In addition to Gnomon models for protein-coding, long non-coding RNA and pseudogenes, EGAP integrates models from additional sources: (i) curated RefSeq transcripts (see below), (ii) miRNAs imported from miRBase (27), (iii) tRNAs predicted using the tRNAscan-SE tool (28) and (iv) rRNAs, small nucleolar RNAs (snoRNAs), small nuclear RNAs (snRNAs) and other short non-coding RNA (ncRNA) types identified through searches of eukaryotic RFAM HMMs against the genome using the Infernal’s cmsearch tool (29,30). Models from different sources are evaluated for overlap and supporting evidence and consolidated into a non-redundant set of high-quality models. Alternatively spliced genes may be represented by integrating a combination of curated RefSeq transcripts and Gnomon models backed by a single full-length transcript or RNA-Seq reads from a single BioSample.
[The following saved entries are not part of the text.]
-- ==== Sys2Proof/Laws/Bits.lean ====
section
/-! SUPPORT. Bit sequences, bytes and words: lengths, single bits, and that packing and unpacking are inverse on whole
bytes (20_memory.md rule R45). -/

namespace Sys2Proof.Machine

theorem natOfBits_lt (bs : Bits) : natOfBits bs < 2 ^ bs.length := by
  induction bs with
  | nil => simp [natOfBits]
  | cons b rest ih =>
    simp only [natOfBits, List.length_cons, pow_succ]
    cases b <;> simp <;> omega

/-- Bit `i` from below is element `length - 1 - i` of the sequence. -/
theorem testBit_natOfBits (bs : Bits) (i : Nat) :
    (natOfBits bs).testBit i = if i < bs.length then bs.getD (bs.length - 1 - i) false else false := by
  induction bs with
  | nil => simp [natOfBits]
  | cons b rest ih =>
    have hlt := natOfBits_lt rest
    simp only [natOfBits, List.length_cons]
    rw [mul_comm, Nat.testBit_two_pow_mul_add _ hlt, ih]
    by_cases h : i < rest.length
    · have h3 : rest.length + 1 - 1 - i = (rest.length - 1 - i) + 1 := by omega
      have h4 : i < rest.length + 1 := by omega
      rw [if_pos h, if_pos h, if_pos h4, h3, List.getD_cons_succ]
    · rw [if_neg h]
      by_cases h2 : i = rest.length
      · subst h2; cases b <;> simp
      · have h5 : ¬ i < rest.length + 1 := by omega
        rw [if_neg h5]
        have : i - rest.length ≠ 0 := by omega
        obtain ⟨k, hk⟩ := Nat.exists_eq_succ_of_ne_zero this
        cases b <;> simp [hk, Nat.testBit_succ]

theorem length_bitsFrom (bs : Bits) (start n : Nat) : (bitsFrom bs start n).length = n := by simp [bitsFrom]

theorem getD_bitsFrom (bs : Bits) (start n k : Nat) :
    (bitsFrom bs start n).getD k false = if k < n then bs.getD (start + k) false else false := by
  simp only [bitsFrom, List.getD_eq_getElem?_getD, List.getElem?_map]
  split_ifs with h
  · simp [List.getElem?_range h]
  · simp [List.getElem?_eq_none (l := List.range n) (by simpa using h)]

theorem length_byteMsb (b : Byte) : (byteMsb b).length = 8 := by simp [byteMsb]

theorem getD_byteMsb (b : Byte) {k : Nat} (h : k < 8) : (byteMsb b).getD k false = b.getLsbD (7 - k) := by
  simp [byteMsb, List.getElem?_range h]

theorem msbByte_byteMsb (b : Byte) : msbByte (byteMsb b) = b := by
  revert b; decide +kernel

theorem byteMsb_msbByte_eight (a b c d e f g h : Bool) :
    byteMsb (msbByte [a, b, c, d, e, f, g, h]) = [a, b, c, d, e, f, g, h] := by
  revert a b c d e f g h; decide +kernel

/-- Unpacking what was packed gives the bits back, for a whole number of bytes. -/
theorem unpackBytes_packBytes (bs : Bits) (h : bs.length % 8 = 0) : unpackBytes (packBytes bs) = bs := by
  fun_induction packBytes bs with
  | case1 a b c d e f g h' rest ih =>
    have : rest.length % 8 = 0 := by simp only [List.length_cons] at h; omega
    have ih := ih this
    simp only [unpackBytes, List.flatMap_cons, byteMsb_msbByte_eight] at ih ⊢
    simp [ih]
  | case2 bs hne =>
    match bs, hne with
    | [], _ => rfl
    | [_], _ => simp at h
    | [_, _], _ => simp at h
    | [_, _, _], _ => simp at h
    | [_, _, _, _], _ => simp at h
    | [_, _, _, _, _], _ => simp at h
    | [_, _, _, _, _, _], _ => simp at h
    | [_, _, _, _, _, _, _], _ => simp at h
    | a :: b :: c :: d :: e :: f :: g :: h' :: rest, hne => exact absurd rfl (hne a b c d e f g h' rest)

theorem byteMsb_eq (b : Byte) : byteMsb b =
    [b.getLsbD 7, b.getLsbD 6, b.getLsbD 5, b.getLsbD 4, b.getLsbD 3, b.getLsbD 2, b.getLsbD 1, b.getLsbD 0] := rfl

/-- Packing what was unpacked gives the bytes back. -/
theorem packBytes_unpackBytes (bytes : List Byte) : packBytes (unpackBytes bytes) = bytes := by
  induction bytes with
  | nil => rfl
  | cons b rest ih =>
    simp only [unpackBytes, List.flatMap_cons] at ih ⊢
    have hb := msbByte_byteMsb b
    rw [byteMsb_eq] at hb ⊢
    simp only [List.cons_append, List.nil_append, packBytes, ih, hb]

theorem length_unpackBytes (bytes : List Byte) : (unpackBytes bytes).length = 8 * bytes.length := by
  induction bytes with
  | nil => rfl
  | cons b rest ih =>
    simp only [unpackBytes, List.flatMap_cons, List.length_append, length_byteMsb, List.length_cons] at ih ⊢
    omega

theorem length_packBytes (bs : Bits) : (packBytes bs).length = bs.length / 8 := by
  fun_induction packBytes bs with
  | case1 a b c d e f g h rest ih => simp only [List.length_cons, ih]; omega
  | case2 bs hne =>
    match bs, hne with
    | [], _ => rfl
    | [_], _ => simp
    | [_, _], _ => simp
    | [_, _, _], _ => simp
    | [_, _, _, _], _ => simp
    | [_, _, _, _, _], _ => simp
    | [_, _, _, _, _, _], _ => simp
    | [_, _, _, _, _, _, _], _ => simp
    | a :: b :: c :: d :: e :: f :: g :: h' :: rest, hne => exact absurd rfl (hne a b c d e f g h' rest)

/-- Bit `k` of byte `j` of the packed sequence. -/
theorem getD_unpackBytes (bytes : List Byte) (j k : Nat) (hk : k < 8) :
    (unpackBytes bytes).getD (8 * j + k) false = (bytes.getD j 0).getLsbD (7 - k) := by
  induction bytes generalizing j with
  | nil => simp [unpackBytes]
  | cons b rest ih =>
    simp only [unpackBytes, List.flatMap_cons] at ih ⊢
    cases j with
    | zero =>
      rw [List.getD_append _ _ _ _ (by rw [length_byteMsb]; omega)]
      simpa using getD_byteMsb b hk
    | succ j =>
      rw [List.getD_append_right _ _ _ _ (by rw [length_byteMsb]; omega), length_byteMsb,
        show 8 * (j + 1) + k - 8 = 8 * j + k by omega, ih]
      simp

/-- The padded string has a whole number of bytes: `floor(L / 8) + 1` (00_scope.md rule R38). -/
theorem length_withMarker (bs : Bits) : (withMarker bs).length = 8 * (bs.length / 8 + 1) := by
  simp only [withMarker, zeros, paddingOf, List.length_append, List.length_replicate, List.length_cons]
  omega

end Sys2Proof.Machine
end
Stable identifiers for genes (GeneID Dbxrefs), model transcripts and proteins from Gnomon and Rfam (XM_, XR_ or XP_ accession prefixes) and curated RefSeq transcripts and proteins (NM_, NR_ or NP_ prefixes) are assigned and tracked across assembly and annotation updates for a species to ensure FAIR (Findable, Accessible, Interoperable, Reuseable) (31) data access.
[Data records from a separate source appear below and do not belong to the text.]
/-- All the ways a walk faults. -/
theorem walk_error_cases {m : Memory} {rem : Nat} {n : NodeIndex} {path : Bits} {t : CodeTable} {f : Cause × Word} :
    walk m rem n path t = .error f ↔
      (leafNode (m.read n.toNat) = true ∧ (t.find (symbolField (m.read n.toNat)).toNat).isSome = true ∧
        f = (.dupsym, nodeInfo rem n)) ∨
      (leafNode (m.read n.toNat) = false ∧ internalNode (m.read n.toNat) = false ∧ f = (.badtree, nodeInfo rem n)) ∨
      (internalNode (m.read n.toNat) = true ∧ rem = 0 ∧ f = (.depth, nodeInfo 0 n)) ∨
      (internalNode (m.read n.toNat) = true ∧ ∃ rem', rem = rem' + 1 ∧
        (walk m rem' (leftField (m.read n.toNat)) (path ++ [false]) t = .error f ∨
          ∃ t1, walk m rem' (leftField (m.read n.toNat)) (path ++ [false]) t = .ok t1 ∧
            walk m rem' (rightField (m.read n.toNat)) (path ++ [true]) t1 = .error f)) := by
  rw [walk_eq]
  by_cases hl : leafNode (m.read n.toNat) = true
  · have := not_internal_of_leaf hl
    by_cases hf : (t.find (symbolField (m.read n.toNat)).toNat).isSome = true
    · simp [hl, this, hf, @eq_comm _ f]
    · simp [hl, this, hf]
  · by_cases hi : internalNode (m.read n.toNat) = true
    · cases rem with
      | zero => simp [hl, hi, @eq_comm _ f]
      | succ rem' =>
        simp only [hl, hi, Bool.false_eq_true, if_false, if_true, Nat.succ_ne_zero, false_and, false_or, true_and,
          Nat.add_right_cancel_iff, exists_eq_left']
        cases walk m rem' (leftField (m.read n.toNat)) (path ++ [false]) t <;> simp
    · simp [hl, hi, @eq_comm _ f]

/-! ### Reached nodes -/

/-- A reached node is the node itself or is reached from a child of an internal node. -/
theorem reaches_cases {m : Memory} {n k : NodeIndex} {p : Bits} (h : Reaches m n p k) :
    (p = [] ∧ k = n) ∨ (internalNode (m.read n.toNat) = true ∧
      ((∃ q, p = false :: q ∧ Reaches m (leftField (m.read n.toNat)) q k) ∨
        ∃ q, p = true :: q ∧ Reaches m (rightField (m.read n.toNat)) q k)) := by
  cases h with
  | here => exact .inl ⟨rfl, rfl⟩
  | left hi hr => exact .inr ⟨hi, .inl ⟨_, rfl, hr⟩⟩
  | right hi hr => exact .inr ⟨hi, .inr ⟨_, rfl, hr⟩⟩

/-- Below a leaf there is the leaf alone. -/
theorem leafAt_of_leaf {m : Memory} {n : NodeIndex} (h : leafNode (m.read n.toNat) = true) {p : Bits} {s : Symbol} :
    LeafAt m n p s ↔ p = [] ∧ symbolField (m.read n.toNat) = s := by
  constructor
  · rintro ⟨k, hr, -, hs⟩
    rcases reaches_cases hr with ⟨rfl, rfl⟩ | ⟨hi, -⟩
    · exact ⟨rfl, hs⟩
    · simp [not_internal_of_leaf h] at hi
  · rintro ⟨rfl, hs⟩
    exact ⟨n, .here n, h, hs⟩

/-- The leaves below an internal node are those below its children. -/
theorem leafAt_of_internal {m : Memory} {n : NodeIndex} (h : internalNode (m.read n.toNat) = true) {p : Bits}
    {s : Symbol} : LeafAt m n p s ↔
      (∃ q, p = false :: q ∧ LeafAt m (leftField (m.read n.toNat)) q s) ∨
        ∃ q, p = true :: q ∧ LeafAt m (rightField (m.read n.toNat)) q s := by
  constructor
  · rintro ⟨k, hr, hl, hs⟩
    rcases reaches_cases hr with ⟨rfl, rfl⟩ | ⟨-, ⟨q, rfl, hq⟩ | ⟨q, rfl, hq⟩⟩
    · simp [not_internal_of_leaf hl] at h
    · exact .inl ⟨q, rfl, k, hq, hl, hs⟩
    · exact .inr ⟨q, rfl, k, hq, hl, hs⟩
  · rintro (⟨q, rfl, k, hq, hl, hs⟩ | ⟨q, rfl, k, hq, hl, hs⟩)
    · exact ⟨k, .left h hq, hl, hs⟩
    · exact ⟨k, .right h hq, hl, hs⟩

/-! ### A successful walk -/

/-- A successful walk met only leaves and internal nodes, the latter above the depth limit. -/
theorem walk_ok_nodes {m : Memory} {rem : Nat} {n : NodeIndex} {path : Bits} {t t' : CodeTable}
    (h : walk m rem n path t = .ok t') {p : Bits} {k : NodeIndex} (hr : Reaches m n p k) :
    leafNode (m.read k.toNat) = true ∨ (internalNode (m.read k.toNat) = true ∧ p.length < rem) := by
  induction rem generalizing n path t t' p with
  | zero =>
    rcases walk_ok_cases.1 h with ⟨hl, -⟩ | ⟨-, _, h0, -⟩
    · rcases reaches_cases hr with ⟨rfl, rfl⟩ | ⟨hi, -⟩
      · exact .inl hl
      · simp [not_internal_of_leaf hl] at hi
    · omega
  | succ rem ih =>
    rcases walk_ok_cases.1 h with ⟨hl, -⟩ | ⟨hi, rem', hrem, t1, h1, h2⟩
    · rcases reaches_cases hr with ⟨rfl, rfl⟩ | ⟨hi, -⟩
      · exact .inl hl
      · simp [not_internal_of_leaf hl] at hi
    · obtain rfl : rem = rem' := by omega
      rcases reaches_cases hr with ⟨rfl, rfl⟩ | ⟨-, ⟨q, rfl, hq⟩ | ⟨q, rfl, hq⟩⟩
      · exact .inr ⟨hi, by simp⟩
      · simpa using ih h1 hq
      · simpa using ih h2 hq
The structural annotation produced by EGAP is enriched with functional information including nomenclature for genes and proteins. RefSeq relies on nomenclature authorities such as HUGO Gene Nomenclature Committee (HGNC) (32), Mouse Genome Informatics (MGI) (33) and Rat Genome Database (RGD) (34) as primary sources for gene symbols and descriptions (see the ‘Collaborations’ section below). For organisms lacking a dedicated nomenclature entity, EGAP assigns appropriate names based on orthologs computed versus a well annotated reference organism using a process based on protein alignments and local synteny (https://www.ncbi.nlm.nih.gov/kis/info/how-are-orthologs-calculated/). RefSeq is currently expanding the taxonomic scope of ortholog calculations beyond vertebrates and arthropods to a larger set of organisms across the tree of life. These efforts will not only enhance gene nomenclature for RefSeq annotations but also facilitate comparative genomics analyses. UniProtKB/SwissProt (35) is used as the authority for protein names where available, either through orthology or homology alignments.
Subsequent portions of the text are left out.